The truth is, we all need Shabbat.  We all deserve Shabbat.  Shabbat can be an antidote to the hectic pace of our lives.  It’s the Jewish framework for helping us relax, refresh, and recharge.  On the seventh day, we are told, shavat vayinafash, God rested and was refreshed.[6]  The verb, vayinafash, is drawn from the root nefesh, which means soul.  God was re-souled on Shabbat.  And we can be, too.

Rabbi Abraham Joshua Heschel wrote, “Judaism is the religion of time, aimed at the sanctification of time. … Jewish ritual may be characterized as … the architecture of time.”  And within that architectural system, “The Sabbaths are our great cathedrals. … The meaning of the Sabbath is to celebrate time rather than space.  Six days a week we live under the tyranny of space; on the Sabbath we try to become attuned to holiness in time.”[7]

In this year to come, let us find ways to pause in our busy-ness, if only for a moment, an hour, a dinner, a service, a day.  Let us enter the great cathedral in the architecture of time to find there a sense of kedushah, menucha, or oneg.  Let us pledge to ourselves that we will try on different ways of marking Shabbat, rituals and customs from ancient times or of our own making.  Whether it is eating a different food, driving a different route, spending time doing things we enjoy with people we want to be around, ceasing from work, pausing between the notes, or remembering that time works differently on Shabbat, let us take the opportunity to stop and listen to the music of the world around us.  

May the moments we take in the year ahead bring us a sense of renewal.  
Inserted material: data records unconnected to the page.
/-- Open a ticket in the first entry that is not open; none when the table is full (R400). -/
def State.openTicket (s : State) (r : TRef) (op : Nat) (copy : Option (Nat × Nat)) (uid asid va : Nat) (pri : Bool) :
    Option (Nat × State) :=
  let free? := (List.range 4096).find? fun i =>
    match Assoc.find? s.agents.tickets i with
    | some t => !t.open_
    | none => true
  match free? with
  | none => none
  | some i =>
    let gen := match Assoc.find? s.agents.tickets i with
      | some t => (t.gen + 1) % 16
      | none => 0
    let t : Ticket := { gen := gen, open_ := true, served := false, ref := r, op := op, copy := copy, uid := uid, asid := asid, va := va,
                        pri := pri, since := s.clk.time, lnum := none }
    let s1 := { s with agents := { s.agents with tickets := Assoc.put s.agents.tickets i t } }
    some (i, if pri then s1.send (.pri (s.pasidWord asid % 2 ^ 20) (va / 4096)) else s1)

/-- Enter the header where a thread stands, or record why it cannot (R35, R116): absent code opens a ticket and the
thread stays. -/
def State.enterAt (s : State) (r : TRef) (k : Task) (applyReconv : Bool) : State :=
  match s.thread? r with
  | none => s
  | some t =>
    match s.headerAt k t.pc.toNat with
    | .ok w => s.setThread r (t.enter t.pc w s.clk.cycles applyReconv)
    | .bad => s.setThread r (t.raise .notheader 0 t.pc 0 0)
    | .prot => s.setThread r (t.defer .prot 0 t.pc 0)
    | .synonym => s.setThread r (t.defer .synonym 0 t.pc 0)
    | .busy => s
    | .absent anon _ =>
      match t.fetchTicket with
      | some _ => s
      | none =>
        match s.openTicket r 0 none k.uid k.asid t.pc.toNat (!anon && s.hosten k.asid) with
        | some (i, s1) => s1.setThread r { t with fetchTicket := some i }
        | none => s

/-- Whether a thread is expected at a reconvergence point (R47). -/
def Thread.expectedAt (p : DWord) (t : Thread) : Bool := decide (t.rpt = p) && !t.ended && t.held.isNone

/-- The TIME left of a slice that runs since sliceFrom; a task with a halted thread does not use it (R412, R414). -/
def State.sliceLeft (s : State) (core slot : Nat) (k : Task) : Option Nat :=
  if (s.threadsOf core slot).any (fun e => e.2.halted) then k.slice
  else k.slice.map fun n => n - (s.clk.time - k.sliceFrom)

/-- A thread is in a run in progress. -/
def State.inRun (s : State) (core slot thr : Nat) : Bool :=
  s.runs.any fun e => e.2.core == core && e.2.slot == slot && e.2.members.contains thr

/-- The instruction is tracked by a fault ticket, or by a status register that it names (R129, R130). -/
def Op.tracked (o : Op) : Bool :=
  o.ticket.isSome || (o.pend && match o.kind with
    | .engine ds => ds.any fun d => match d with | .v _ => true | .sp _ => false
    | _ => false)

/-- What a handler entry, a save or a halt waits for (R130): a register result in flight, or an instruction that has not
completed with its window open; one tracked by a ticket or a status register is not. MSTAT's result is a plain register
(R296). -/
def Op.inFlight (o : Op) : Bool :=
  !o.closed && !o.tracked &&
    (decide (0 < o.win) ||
      match o.kind with
      | .result _ | .load .. | .strong .. => true
      | .atomic _ _ _ _ _ d => d.isSome
      | .engine ds => ds.any fun d => match d with | .v _ => true | .sp _ => false
      | _ => false)

/-- A thread halts: its task's slice is paused (R412). -/
def State.haltThread (s : State) (r : TRef) : State :=
  (s.updTask r.core r.slot fun k => { k with slice := s.sliceLeft r.core r.slot k, sliceFrom := s.clk.time }).updThread r
    fun t => { t with halted := true, haltReq := false, wins := [] }

/-- A halt that has been asked for takes place: the thread stands between runs, its results in flight written (R130,
R412). -/
def Thread.haltsNow (t : Thread) : Bool := t.haltReq && !t.ended && !t.halted && !(t.ops.any Op.inFlight)

/-- The halts asked for of some threads of a task take place where they can, before any cause is delivered (R412). -/
def State.haltMembers (s : State) (core slot : Nat) (members : List Nat) : State :=
  members.foldl (fun st i => match st.thread? ⟨core, slot, i⟩ with
    | some t => if t.haltsNow && !st.inRun core slot i then st.haltThread ⟨core, slot, i⟩ else st
    | none => st) s

/-- The chip runs: neither held down in Recovery nor off (R466, R471). -/
def State.up (s : State) : Bool := decide (s.plat.sec ≠ .recovery) && decide (s.plat.power ≠ .s3)

/-- The cores run: the chip is up and its arithmetic clock is not stopped (R471). -/
def State.coresRun (s : State) : Bool := s.up && (decide (s.plat.power = .a0) || decide (s.plat.power = .a1))

/-- A power state's number in a deputy-log record of kind 11 (R460; log entry 19); S1, of a cluster, is 2. -/
def powerCode : Power → Nat
  | .a0 => 0
  | .a1 => 1
  | .s2 => 3
  | .s3 => 4

/-- A cluster leaves S1 with a placement on one of its cores, with its record (R460, R471). The cycle counters of its
cores have counted no period of a clock that stood (R98). -/
def State.ungate (s : State) (cluster : Nat) : State :=
  if s.plat.gated.contains cluster then
    let stood := s.clk.cycles - Assoc.getD s.plat.gatedAt s.clk.cycles cluster
    let s1 := (List.range 8).foldl (fun st i => st.updCore (cluster * 8 + i) fun c => { c with resetAt := c.resetAt + stood }) s
    ({ s1 with plat := { s1.plat with
        gated := s1.plat.gated.filter fun c => c != cluster, gatedAt := Assoc.del s1.plat.gatedAt cluster } }).deputy 11
      (cluster * 256) 0 2 (powerCode s.plat.power)
  else s

/-- A hart of the chip, and whether a hart number is one of this chip's: hart n of the package lies on chip n / 32 of
it (R4, R425). -/
def State.hart (s : State) (n : Nat) : Hart := Assoc.getD s.harts Hart.reset n
def State.hartHere (s : State) (n : Nat) : Bool := n / 32 == s.chip.toNat % 4 && s.up
def State.setHart (s : State) (n : Nat) (h : Hart) : State := { s with harts := Assoc.setD s.harts Hart.reset n h }

/-- The held threads of a task whose point no thread is expected to reach (R47). A parked task is not resident, so none of
its threads is looked at. -/
def State.freeHolds (s : State) (core slot : Nat) : List Nat :=
  let ts := s.threadsOf core slot
  (ts.filter fun e => e.2.held.isSome &&
    match e.2.blk with
    | some b => !(ts.any fun u => u.2.expectedAt b.hdr)
    | none => false).map Prod.fst

/-- All those threads are released together (R47). -/
def State.releaseHolds (s : State) (core slot : Nat) : State :=
  (s.freeHolds core slot).foldl (fun st i => st.updThread ⟨core, slot, i⟩ fun t => { t with held := none }) s

/- ## Ending a task, freezing and rolling back (R405 to R411) -/

/-- The copies a task has in flight on its core. -/
def State.copiesOf (s : State) (core uid : Nat) : List (Nat × CopyOp) :=
  (s.core core).copies.filter fun e => e.2.uid == uid

/-- The open tickets of a task. -/
def State.ticketsOf (s : State) (uid : Nat) : List (Nat × Ticket) :=
  s.agents.tickets.filter fun e => e.2.open_ && e.2.uid == uid

/-- Drop a task's matrix operations that have not fired, its grants and its drains (R407). -/
def State.dropEngine (s : State) (core slot uid : Nat) : State :=
  let s1 := s.updCore core fun c =>
    { c with
      mac0 := { c.mac0 with queue := c.mac0.queue.filter fun o => o.uid != uid }
      mac1 := { c.mac1 with queue := c.mac1.queue.filter fun o => o.uid != uid }
      grants := c.grants.filter fun g => g.uid != uid }
  s1.updTask core slot fun k => { k with drains := [] }

/-- The runs of a task end where they stand (R43). -/
def State.dropRuns (s : State) (core slot : Nat) : State :=
  { s with
    runs := s.runs.filter fun e => !(e.2.core == core && e.2.slot == slot)
    cur := s.cur.bind fun i => match Assoc.find? s.runs i with
      | some q => if q.core == core && q.slot == slot then none else some i
      | none => none }

/-- Drop the task's version: its writes leave no trace (R214). -/
def Task.discard (k : Task) : Task := { k with version := [], vpeers := [], vlines := [], owed := [] }

/-- A task is stopped whose commit has begun at peers: what is left of that commit is still to take effect (R213). -/
def State.leaveOwed (s : State) (core : Nat) (k : Task) : State :=
  if k.owed.isEmpty then s
  else { s with fab := { s.fab with owed := s.fab.owed ++ [{ core := core, uid := k.uid, cells := k.owed }] } }

/-- Change a launch record. -/
def State.updLaunch (s : State) (lnum : Nat) (f : Launch → Launch) : State :=
  { s with agents := { s.agents with launches := Assoc.modify s.agents.launches lnum f } }

/-- Set event bits that IDLE waits for on a core (R426). -/
def State.event (s : State) (core bitNo : Nat) : State :=
  s.updCore core fun c => { c with idleEvents := c.idleEvents ||| 2 ^ bitNo }

/-- Set an event bit on every core of the chip. -/
def State.eventAll (s : State) (bitNo : Nat) : State :=
  (List.range coreCount).foldl (fun st c => st.event c bitNo) s

/-- A memory access that has issued and not ended: a task's end waits for it (R19, R152). -/
def Op.openAccess (o : Op) : Bool :=
  match o.kind with
  | .load .. | .store .. | .atomic .. | .pref .. | .cctl .. | .strong .. => true
  | _ => false

/-- An operation that still writes memory when it is performed. -/
def Op.openWrite (o : Op) : Bool :=
  match o.kind with
  | .store .. | .atomic .. | .strong .. => true
  | _ => false

/-- The task has engine operations that have issued and not ended: matrix operations, and skip-buffer operations that wait,
which a task that was stopped has lost (R152, R407). -/
def State.engineBusy (s : State) (core : Nat) (k : Task) : Bool :=
  let c := s.core core
  (c.mac0.queue.any fun o => o.uid == k.uid) || (c.mac1.queue.any fun o => o.uid == k.uid) || !k.drains.isEmpty ||
    (decide (k.ending = some 0) && k.qs.any fun e => (e.2.resv ++ e.2.take).any fun x => x.skop && !x.granted)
May we find that our celebration of Shabbat brings us times of recharging and refreshing.  May it be a good, sweet, happy, and healthy New Year for us all.  

Shanah tovah, 

and Shabbat Shalom!

 

[1] Washington Post, April 8, 2007:  https://www.washingtonpost.com/lifestyle/magazine/pearls-before-breakfast-can-one-of-the-nations-great-musicians-cut-through-the-fog-of-a-dc-rush-hour-lets-find-out/2014/09/23/8a6d46da-4331-11e4-b47c-f5889e061e5f_story.html  

[2] Genesis 2:2.

[3] Exodus 31:17.

[4] Rabbi Sidney Greenberg, Likrat Shabbat.

[5] Mishnah Shabbat 7:2.

[6] Exodus 31:17. 

[7] Heschel, The Sabbath, pp. 8, 10.